I have welcomed the Government's UK Strategy for Rare Diseases, published in November 2013, as a positive step forward to help people affected by these conditions to live full and independent lives. The Strategy contains 51 commitments set out a vision for improving the lives of all those affected with rare disease. It covers five areas including empowering those affected by rare diseases, identification and prevention, diagnosis and early intervention, coordination of care and the role of research. All four countries of the UK have signed up to implement the strategy by 2020.
I support the Government's commitment to ensuring that patients with rare diseases in England are able to access effective treatments. That is why Ministers launched the Accelerated Access Review to make recommendations to Government on speeding up access for NHS patients to innovative and cost effective new medicines, diagnostics and medical technologies. The Review was published on 24 October 2016 and the Government will respond to the review in due course. 
The Government's National Institute for Health Research has established the Rare Diseases Translational Research Collaboration (TRC) with an initial investment of £20 million over four years. The Rare Disease TRC aims to increase rare disease research collaboration that will lead to improved diagnosis, treatment and care for rare disease patients and will support deep phenotyping of people with rare diseases.

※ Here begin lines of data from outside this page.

/-- Settles O15: by the fields of the reset state; the entries of a constant table are its constant. -/
theorem resetStateValues : Obligations.ResetStateValues := by
  refine ⟨fun r hid hversion hsize hrank => ?_, rfl, rfl, ?_, rfl,
    fun x => ⟨Table.entry_replicate _ x, Table.entry_replicate _ x, Table.entry_replicate _ x⟩,
    rfl, rfl, rfl⟩
  · cases r
    case id | version | bufSize | maxRank => contradiction
    case tlen | tfreqLo | tfreqHi | tcode =>
      simp only [State.regValue, State.reset, Table.entry_replicate, BitVec.ofNat_eq_ofNat,
        BitVec.setWidth_zero, BitVec.extractLsb'_zero]
    all_goals rfl
  · have hle := bufBytes_le
    rw [State.regValue, BitVec.toNat_ofNat, Nat.mod_eq_of_lt (by omega)]

end Sys2Proof.Machine
end

section
/-! # BUF under every move (20_memory.md R70 to R77)

A command changes BUF by at most one store, which lies in its destination range, and only when the
check of that range has passed; the host by at most one store through the buffer port, which checks
its own range. -/

namespace Sys2Proof.Machine

/-! ## The memory invariant -/

theorem MemoryInvariant.of_buf_eq {s t : State} (hs : MemoryInvariant s) (h : t.buf = s.buf) :
    MemoryInvariant t :=
  ⟨h ▸ hs.canonical, h ▸ hs.inside⟩

theorem MemoryInvariant.of_store {s t : State} {a : Nat} {bs : List Byte} (hs : MemoryInvariant s)
    (hinside : a + bs.length ≤ Config.bufBytes) (h : t.buf = Memory.write s.buf a bs) :
    MemoryInvariant t where
  canonical := h ▸ Memory.write_wf hs.canonical a bs
  inside := h ▸ Memory.write_inside hs.inside hinside

/-! ## What a command stores -/

/-- What a command may do to BUF: nothing, or one store in a destination range inside BUF
(30_encoding.md R104, R105). -/
inductive StoresInDst (s t : State) : Prop
  | kept (hbuf : t.buf = s.buf)
  | stored (bs : List Byte) (hinside : DstInside s) (hfits : bs.length ≤ s.dstCap.toNat)
      (hbuf : t.buf = Memory.write s.buf s.dstAddr.toNat bs)

theorem MemoryInvariant.of_storesInDst {s t : State} (hs : MemoryInvariant s)
    (h : StoresInDst s t) : MemoryInvariant t := by
  cases h with
  | kept hbuf => exact hs.of_buf_eq hbuf
  | stored bs hinside hfits hbuf =>
    exact hs.of_store ((Nat.add_le_add_left hfits _).trans hinside) hbuf

theorem storesInDst_writeDst {s : State} {bs : List Byte} (hinside : DstInside s)
    (hfits : bs.length ≤ s.dstCap.toNat) : StoresInDst s (s.writeDst bs) :=
  .stored bs hinside hfits rfl

theorem storesInDst_scrambleDst {s : State} (hinside : DstInside s) :
    StoresInDst s s.scrambleDst :=
  .stored _ hinside (drawBytes_length _ _).le (State.scrambleDst_buf s)

@[simp] theorem Ended.complete_buf (e : Ended) : e.complete.buf = e.state.buf := by
  unfold Ended.complete
  split <;> rfl

theorem StoresInDst.complete {s : State} {e : Ended} (h : StoresInDst s e.state) :
    StoresInDst s e.complete := by
  cases h with
  | kept hbuf => exact .kept (e.complete_buf.trans hbuf)
  | stored bs hinside hfits hbuf =>
    exact .stored bs hinside hfits (e.complete_buf.trans hbuf)

/-- The answer is a next state, whose BUF differs by at most one store in the destination range. -/
def AnswersStoringInDst (s : State) (o : Host.Outcome State Fault Refusal) : Prop :=
  ∃ t, o = .next t ∧ StoresInDst s t

/-- A command whose checks fail stores nothing, so its body is asked only when they pass. -/
theorem runCommand_storesInDst {s : State} {checks : List Check} {body : State → Ended}
    (hbody : firstFailing checks = none → StoresInDst s (body s).state) :
    AnswersStoringInDst s (runCommand s checks body) := by
  rcases runCommand_cases s checks body with ⟨e, -, hrun⟩ | ⟨hpass, hrun⟩
  · exact ⟨_, hrun, .kept rfl⟩
  · exact ⟨_, hrun, (hbody hpass).complete⟩

theorem dstInside_of_operandChecks {i : Instr} {s : State} (hi : usesDst i = true)
    (h : firstFailing (operandChecks i s) = none) : DstInside s := by
  obtain ⟨-, hdst, -⟩ := (operandChecks_pass i s).1 h
  exact hdst hi

/-- What the body of a command with a destination may rely on: its range lies in BUF, and the checks
after the operand checks pass. -/
theorem runCommand_dst_storesInDst {s : State} {i : Instr} {checks : List Check}
    {body : State → Ended} (hi : usesDst i = true)
    (hbody : DstInside s → firstFailing checks = none → StoresInDst s (body s).state) :
    AnswersStoringInDst s (runCommand s (operandChecks i s ++ checks) body) := by
  refine runCommand_storesInDst fun h => ?_
  rw [firstFailing_append, Option.or_eq_none_iff] at h
  obtain ⟨hoperands, hchecks⟩ := h
  exact hbody (dstInside_of_operandChecks hi hoperands) hchecks

/-! ## The sizes of what is stored -/

theorem amplitudeBytes_length (src : List Byte) :
    (src.flatMap fun b => c64Bytes (amp b)).length = 16 * src.length := by
  rw [← List.flatMap_map amp c64Bytes, flatMap_c64Bytes_length, List.length_map]

theorem header_length (n : Nat) : (header n).length = headerBytes := by
  rw [header, List.length_append, leBytes_length]
  rfl

theorem payload_length (l : Table (BitVec 8)) (c : Table (BitVec 255)) (src : List Byte) :
    (payload l c src).length = 8 + ceilDiv (bitCount l src) 8 := by
  rw [payload, List.length_append, leBytes_length, packBits_length, encodedBits_length]

/-! ## The commands -/

theorem firstFailing_cons_eq_none_iff {failed : Bool} {e : CmdError} {cs : List Check} :
    firstFailing ((failed, e) :: cs) = none ↔ failed = false ∧ firstFailing cs = none := by
  cases failed <;> simp

theorem le_of_capCheck {cap size : Nat} {e : CmdError}
    (h : firstFailing [(decide (cap < size), e)] = none) : size ≤ cap := by
  obtain ⟨hcap, -⟩ := firstFailing_cons_eq_none_iff.1 h
  exact Nat.not_lt.1 (of_decide_eq_false hcap)

theorem execNop_storesInDst (s : State) : AnswersStoringInDst s (execNop s) :=
  runCommand_storesInDst fun _ => .kept rfl

theorem execAmpMap_storesInDst (s : State) : AnswersStoringInDst s (execAmpMap s) := by
  unfold execAmpMap
  refine runCommand_dst_storesInDst rfl fun hinside hchecks => storesInDst_writeDst hinside ?_
  rw [amplitudeBytes_length, srcBytes_length]
  exact le_of_capCheck hchecks

theorem execAmpUnmap_storesInDst (s : State) : AnswersStoringInDst s (execAmpUnmap s) := by
  unfold execAmpUnmap
  refine runCommand_dst_storesInDst rfl fun hinside hchecks => storesInDst_writeDst hinside ?_
  obtain ⟨-, hcap⟩ := firstFailing_cons_eq_none_iff.1 hchecks
  rw [List.length_map, c64List_length]
  exact le_of_capCheck hcap

theorem decomposeBody_storesInDst {s : State} (hinside : DstInside s) :
    StoresInDst s (decomposeBody s).state := by
  simp only [decomposeBody]
  split
  · exact storesInDst_scrambleDst hinside
  · exact .stored _ hinside (Nat.not_lt.1 ‹_›) rfl

theorem execDecompose_storesInDst (s : State) : AnswersStoringInDst s (execDecompose s) :=
  runCommand_dst_storesInDst rfl fun hinside _ => decomposeBody_storesInDst hinside

theorem execChainCheck_storesInDst (s : State) : AnswersStoringInDst s (execChainCheck s) := by
  refine runCommand_storesInDst fun _ => ?_
  split <;> exact .kept rfl

theorem reconstructed_length_le (c : Chain) (n : Nat) : (reconstructed c n).length ≤ n := by
  rw [reconstructed, List.length_map, List.length_take]
  exact Nat.min_le_left _ _

/-- The last check of RECONSTRUCT (42_tensor_train.md R168). -/
theorem origLen_le_of_reconstructChecks {s : State} {c : Chain}
    (h : firstFailing (reconstructChecks s c) = none) : s.origLen ≤ s.dstCap.toNat := by
  obtain ⟨-, horig⟩ := firstFailing_cons_eq_none_iff.1 h
  obtain ⟨-, hcap⟩ := firstFailing_cons_eq_none_iff.1 horig
  exact le_of_capCheck hcap

theorem execReconstruct_storesInDst (s : State) : AnswersStoringInDst s (execReconstruct s) := by
  refine runCommand_storesInDst fun hoperands => ?_
  split
  · exact .kept rfl
  · split
    · exact .kept rfl
    · exact storesInDst_writeDst (dstInside_of_operandChecks rfl hoperands)
        ((reconstructed_length_le _ _).trans (origLen_le_of_reconstructChecks ‹_›))

theorem execHistClear_storesInDst (s : State) : AnswersStoringInDst s (execHistClear s) :=
  runCommand_storesInDst fun _ => .kept rfl

theorem execHistAccum_storesInDst (s : State) : AnswersStoringInDst s (execHistAccum s) := by
  refine runCommand_storesInDst fun _ => ?_
  simp only [histAccumBody]
  split <;> exact .kept rfl

theorem execBuildTable_storesInDst (s : State) : AnswersStoringInDst s (execBuildTable s) :=
  runCommand_storesInDst fun _ => .kept rfl

theorem execTableStore_storesInDst (s : State) : AnswersStoringInDst s (execTableStore s) := by
  unfold execTableStore
  refine runCommand_dst_storesInDst rfl fun hinside hchecks => storesInDst_writeDst hinside ?_
  obtain ⟨-, hcap⟩ := firstFailing_cons_eq_none_iff.1 hchecks
  rw [List.length_map, symbols_length]
  exact le_of_capCheck hcap

theorem execTableLoad_storesInDst (s : State) : AnswersStoringInDst s (execTableLoad s) := by
  refine runCommand_storesInDst fun _ => ?_
  simp only [tableLoadBody]
  split <;> exact .kept rfl

theorem encodeBody_storesInDst {s : State} (hinside : DstInside s) :
    StoresInDst s (encodeBody s).state := by
  simp only [encodeBody]
  split
  · exact storesInDst_scrambleDst hinside
  split
  · exact storesInDst_scrambleDst hinside
  · exact storesInDst_writeDst hinside (payload_length _ _ _ ▸ Nat.not_lt.1 ‹_›)

theorem execEncode_storesInDst (s : State) : AnswersStoringInDst s (execEncode s) :=
  runCommand_dst_storesInDst rfl fun hinside _ => encodeBody_storesInDst hinside

theorem decodeBody_storesInDst {s : State} (hinside : DstInside s) :
    StoresInDst s (decodeBody s).state := by
  simp only [decodeBody]
  split
  · exact .kept rfl
  split
  · exact storesInDst_scrambleDst hinside
  · exact storesInDst_writeDst hinside (decodeSymbols_length ‹_› ▸ Nat.not_lt.1 ‹_›)

theorem execDecode_storesInDst (s : State) : AnswersStoringInDst s (execDecode s) :=
  runCommand_dst_storesInDst rfl fun hinside _ => decodeBody_storesInDst hinside

theorem execHdrPack_storesInDst (s : State) : AnswersStoringInDst s (execHdrPack s) := by
  unfold execHdrPack
  refine runCommand_dst_storesInDst rfl fun hinside hchecks => storesInDst_writeDst hinside ?_
  rw [header_length]
  exact le_of_capCheck hchecks

theorem execHdrParse_storesInDst (s : State) : AnswersStoringInDst s (execHdrParse s) := by
  refine runCommand_storesInDst fun _ => ?_
  split <;> exact .kept rfl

Alongside this, patients with rare diseases are also currently the primary beneficiaries of the world-leading 100,000 Genomes Project. These participants are receiving diagnoses for the first time thus ending the uncertainty and distress for those affected on top of the considerable costs for the NHS budget. Over 25 rare disease groups comprising over 190 rare diseases are currently included in the project.

I unfortunately was not able to attend the debate on this issue, but I want to assure everyone that these concerns are recognised and represented in Westminster.